Refer to HRPP SOPs for UConn-Storrs (in process) for full detail on the UConn Human Research Protection Program.
Who needs to comply with the requirements of UConn’s human research protection program (HRPP)?
All UConn University faculty, staff, and students must comply the HRPP Policy and associated Standard Operating Procedures (SOPs) of the UConn HRPP. These documents are available on the Policies and Procedures page of the HRPP website.
Which activities require submission to the HRPP/IRB before beginning a proposed activity?
According to the Federal Policy for the Protection of Human Subjects (“Common Rule;” 45 CFR 46):
Activities that meet the specific definitions of “research” involving “human subjects/ participants” are covered under the requirements of the HRPP and require prior exemption or approval through the HRPP/IRB.
Research is a systematic investigation (an activity that involves a prospective plan which incorporates data collection, either quantitative or qualitative, and data analysis to answer a question) including research development, testing, and evaluation, designed to develop or contribute to generalizable knowledge [i.e., designed to obtain new information that would be applicable beyond the system (e.g., UConn)] in which it will be conducted/implemented and beyond the target population who will participate in the activity.
(i) the activity must meet both bolded ‘parts’ of the definition in order to be considered ‘research’.

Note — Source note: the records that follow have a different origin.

-- ==== Sys2Proof/Machine/Translate.lean ====
section
/-! DEFINITION. Translation (R197-R201, R361, R369): the table walk, its faults, the accessed and dirty bits, the
translation buffers of a core and a die, and the translation fault of lanes and engines (R202). -/

namespace Sys2Proof.Machine

/-- What an access is, with the codes of R339. -/
inductive Acc where
  | load | store | atomic | engRead | engWrite | land | cell
deriving DecidableEq, Repr

def Acc.code : Acc → Nat
  | .load => 1 | .store => 2 | .atomic => 3 | .engRead => 4 | .engWrite => 5 | .land => 6 | .cell => 7

def Acc.reads : Acc → Bool
  | .store => false
  | .engWrite => false
  | _ => true

def Acc.writes : Acc → Bool
  | .store => true
  | .atomic => true
  | .engWrite => true
  | _ => false

/-- Where a virtual address leads: a physical address (hostBase up for a host leaf), whether cell tags are in force, or
a peer device. -/
inductive Place where
  | here (pa : Nat) (tagged : Bool)
  | peer (dev pa : Nat)
deriving DecidableEq, Repr

/-- A translation or the cause of its fault: 1 not-present, 2 bad-entry, 3 tag-placement, 4 read, 5 write (R199, R339). -/
inductive Xlate where
  | to (p : Place)
  | fault (cause : Nat)
deriving DecidableEq, Repr

/-! ### Entries (R198) -/

def pteValid (e : Nat) : Bool := bits e 63 63 == 1
def pteKind (e : Nat) : Nat := bits e 62 61
def pteDev (e : Nat) : Nat := bits e 60 51
def pteHome (e : Nat) : Nat := bits e 50 48
def pteIl (e : Nat) : Bool := bits e 47 47 == 1
def pteTagged (e : Nat) : Bool := bits e 46 46 == 1
def pteContig (e : Nat) : Bool := bits e 45 45 == 1
def pteRd (e : Nat) : Bool := bits e 44 44 == 1
def pteWr (e : Nat) : Bool := bits e 43 43 == 1
def ptePa (e : Nat) : Nat := bits e 35 0

/-- 64 KiB pages a leaf of a level maps (R197). -/
def leafPages : Nat → Nat
  | 1 => 2 ^ 26
  | 2 => 2 ^ 13
  | _ => 1

/-- The package is partitioned when some die has an owner (R369). -/
def State.partitioned (s : State) : Bool := s.dies.toList.any fun d => d.owner.isSome

/-- The local pages a leaf maps lie in one range of R196 that agrees with il and home, and in the partition of the die
that translates (R199, R369). -/
def localLeafOk (s : State) (die level e : Nat) : Bool :=
  let a := ptePa e * 65536
  let z := a + leafPages level * 65536 - 1
  match rangeOf a with
  | none => false
  | some (_, hi, il) =>
    z < hi && pteIl e == il &&
      (if il then pteHome e == 0 && !s.partitioned
       else homeDie a == pteHome e && homeDie z == pteHome e &&
         (!s.partitioned || (s.die (pteHome e)).owner == (s.die die).owner))

/-- The kind of a leaf agrees with its other fields (R198, R361). -/
def leafOk (s : State) (die level e : Nat) : Bool :=
  bits e 40 36 == 0 && ptePa e % leafPages level == 0 &&
    match pteKind e with
    | 0 => pteDev e == 0 && localLeafOk s die level e
    | 1 => pteDev e == 0 && pteHome e == 0 && !pteIl e
    | 2 => pteHome e == 0 && !pteIl e && !pteTagged e
    | _ => false

/-- A pointer to a table that lies wholly in populated local memory (R199). -/
def pointerOk (level e : Nat) : Bool :=
  bits e 40 36 == 0 && pteDev e == 0 && pteHome e == 0 && !pteIl e && level < 3 &&
    match rangeOf (ptePa e * 65536) with
    | some (_, hi, _) => ptePa e * 65536 + 65536 ≤ hi
    | none => false

/-- The index of a level (R197). -/
def walkIndex (va : Nat) : Nat → Nat
  | 1 => bits va 53 42
  | 2 => bits va 41 29
  | _ => bits va 28 16

/-- The leaf a walk finds: its address, its level and the entry; or the fault's cause (R199). -/
inductive Walk where
  | leaf (addr level e : Nat)
  | fault (cause : Nat)
deriving DecidableEq, Repr

/-- The walk from a level's table, n levels left (R197). -/
def walkFrom (s : State) (die va : Nat) (table level : Nat) : Nat → Walk
  | 0 => .fault 2
  | n + 1 =>
    let a := table + 8 * walkIndex va level
    let e := s.num a 8
    if !pteValid e then .fault 1
    else if pteKind e = 3 then
      if pointerOk level e then walkFrom s die va (ptePa e * 65536) (level + 1) n else .fault 2
    else if !leafOk s die level e then .fault 2
    else if pteTagged e && !(pteKind e = 0 && isHbm (ptePa e * 65536)) then .fault 3
    else .leaf a level e

/-- The walk of an address space (R197, R353): without a valid root it faults not-present. -/
def State.walk (s : State) (die asid va : Nat) : Walk :=
  let r := ((tget s.troots asid).getD 0).toNat
  if bits r 0 0 = 1 then walkFrom s die va (bits r 51 16 * 65536) 1 3 else .fault 1

/-- The permission fault of an entry for an access (R199). -/
def permission (e : Nat) (k : Acc) : Option Nat :=
  if k.writes && !pteWr e then some 5
  else if k.reads && !pteRd e then some 4
  else none

/-- Where an entry that maps pages from a first page on sends an address. -/
def Place.ofEntry (e page va : Nat) : Place :=
  let a := ptePa e * 65536 + (va - page * 65536)
  match pteKind e with
  | 1 => .here (hostBase + a) false
  | 2 => .peer (pteDev e) a
  | _ => .here a (pteTagged e)

/-- The walker's atomic OR of acc, and of dirty for a store or an atomic (R198). -/
def State.mark (s : State) (addr e : Nat) (k : Acc) : State :=
  let m := e ||| 2 ^ 42 ||| (if k.writes then 2 ^ 41 else 0)
  if m = e then s else s.store none addr (leBytes 8 m)

/-! ### Translation buffers (R200, R201) -/

def TlbEntry.covers (t : TlbEntry) (asid page : Nat) : Bool := t.asid == asid && t.page ≤ page && page < t.page + t.pages

/-- A buffer of a size takes an entry; what it replaced is gone. -/
def tlbAdd (n : Nat) (t : TlbEntry) (ts : List TlbEntry) : List TlbEntry :=
  (t :: ts.filter fun x => !(x.asid == t.asid && overlap x.page x.pages t.page t.pages)).take n

/-- The entry a walk leaves in a buffer: a contig leaf stands for its whole 2 MiB run (R200). -/
def TlbEntry.ofLeaf (asid va level e : Nat) : TlbEntry :=
  let n := if level = 3 && pteContig e then 32 else leafPages level
  let page := va / 65536 / n * n
  let pa := ptePa e / n * n
  ⟨asid, page, n, BitVec.ofNat 64 (e - ptePa e + pa)⟩

/-- Both levels hold a translation. -/
def State.tlbFill (s : State) (core : Nat) (t : TlbEntry) : State :=
  (s.modCore core fun k => { k with tlb := tlbAdd 256 t k.tlb }).modDie (dieOf core)
    fun d => { d with tlb := tlbAdd 16384 t d.tlb }

/-- A cached translation that covers a page, if the free choice says it is still there (R201). -/
def State.cached (s : State) (core asid page : Nat) : Option TlbEntry × State :=
  match ((s.core core).tlb ++ (s.die (dieOf core)).tlb).find? (·.covers asid page) with
  | none => (none, s)
  | some t => if Config.tlbStays s.fresh then (some t, (s.draw).2) else (none, (s.draw).2)

/-- The translation of an address for an access of a core (R197-R201). -/
def State.translate (s : State) (core asid va : Nat) (k : Acc) : Xlate × State :=
  match s.cached core asid (va / 65536) with
  | (some t, s) =>
    match permission t.pte.toNat k with
    | some f => (.fault f, s)
    | none => (.to (Place.ofEntry t.pte.toNat t.page va), s)
  | (none, s) =>
    match s.walk (dieOf core) asid va with
    | .fault f => (.fault f, s)
    | .leaf addr level e =>
      match permission e k with
      | some f => (.fault f, s)
      | none =>
        let t := TlbEntry.ofLeaf asid va level e
        (.to (Place.ofEntry e (va / 65536 / leafPages level * leafPages level) va), (s.mark addr e k).tlbFill core t)

/-! ### Faults (R202) -/

/-- A fault of a page and access kind is raised at most once at a time on a die; peers count with codes from 16 on. -/
def State.faultOnce (s : State) (die asid page kind : Nat) (e : Event) : State :=
  if (s.die die).faults.contains (asid, page, kind) then s
  else (s.modDie die fun d => { d with faults := d.faults ++ [(asid, page, kind)] }).raiseEvent die e

/-- The event of a lane's fault: the team, group and lanes concerned (R202, R339). -/
def laneEvent (s : State) (gkey : Nat) (g : Group) (kind cause : Nat) (k : Acc) (va : Nat) (aux : Nat) (mask : Mask) :
    Event :=
  let t := tget s.teams g.tid
  { Event.plain kind with
    cause := cause, access := k.code, addr := BitVec.ofNat 64 va, aux := BitVec.ofNat 64 aux, mask := mask
    tidx := (t.map (·.tidx)).getD 0
    handle := (t.map (·.handle)).getD 0
    gref := gkey % 64
    core := coreOf gkey
    asid := (t.map (·.desc.asid)).getD 0 }

/-- The address space of a group's team. -/
def State.asidOf (s : State) (g : Group) : Nat := ((tget s.teams g.tid).map (·.desc.asid)).getD 0

/-- A lane parks; its unit is replayed when it is woken. -/
def State.park (s : State) (gkey p : Nat) (w : ParkWhy) : State := s.modLane gkey p fun l => { l with state := .parked w }

/-- A lane parks on a translation fault and the event is raised (R202); mask holds the lanes of the instruction that
address the page. -/
def State.laneFault (s : State) (gkey : Nat) (g : Group) (p va cause : Nat) (k : Acc) (mask : Mask) : State :=
  let asid := s.asidOf g
  (s.park gkey p (.fault asid (va / 65536))).faultOnce (dieOf (coreOf gkey)) asid (va / 65536) k.code
    (laneEvent s gkey g 1 cause k va 0 mask)

/-- A lane parks because no route leads to a device (R362). -/
def State.peerFault (s : State) (gkey : Nat) (g : Group) (p va dev : Nat) (k : Acc) (mask : Mask) : State :=
  (s.park gkey p (.peer dev)).faultOnce (dieOf (coreOf gkey)) (s.asidOf g) (va / 65536) (16 + k.code)
    (laneEvent s gkey g 2 0 k va dev mask)

/-- The event of an engine command's fault (R202, R339). -/
def State.engineFault (s : State) (core asid : Nat) (va cause : Nat) (k : Acc) (major : Nat) (who : Event → Event) : State :=
  s.faultOnce (dieOf core) asid (va / 65536) k.code
    (who { Event.plain 1 with
      cause := cause, access := k.code, addr := BitVec.ofNat 64 va, aux := BitVec.ofNat 64 major })

/-- Links of a route that are in service (R360, R362). -/
def State.routeOk (s : State) (dev : Nat) : Bool :=
  let r := ((tget s.routes dev).getD 0).toNat
  bits r 31 31 == 1 && (List.range 24).any fun l => bits r l l == 1 && !s.lostLinks.contains l

end Sys2Proof.Machine
end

(ii) There are activities that are specifically deemed not to be research. One relevant example:
Scholarly and journalistic activities (e.g., oral history, journalism, biography, literary criticism, legal research, and historical scholarship), including the collection and use of information, that focus directly on the specific individuals about whom the information is collected.
A human subject (or participant) is “A living individual about whom an investigator conducting research obtains:
(1) information or biospecimens through intervention or interaction with the individual and uses, studies, or analyzes the information or biospecimens, or
(2) obtains, uses, studies, analyzes, or generates identifiable private information or identifiable biospecimens”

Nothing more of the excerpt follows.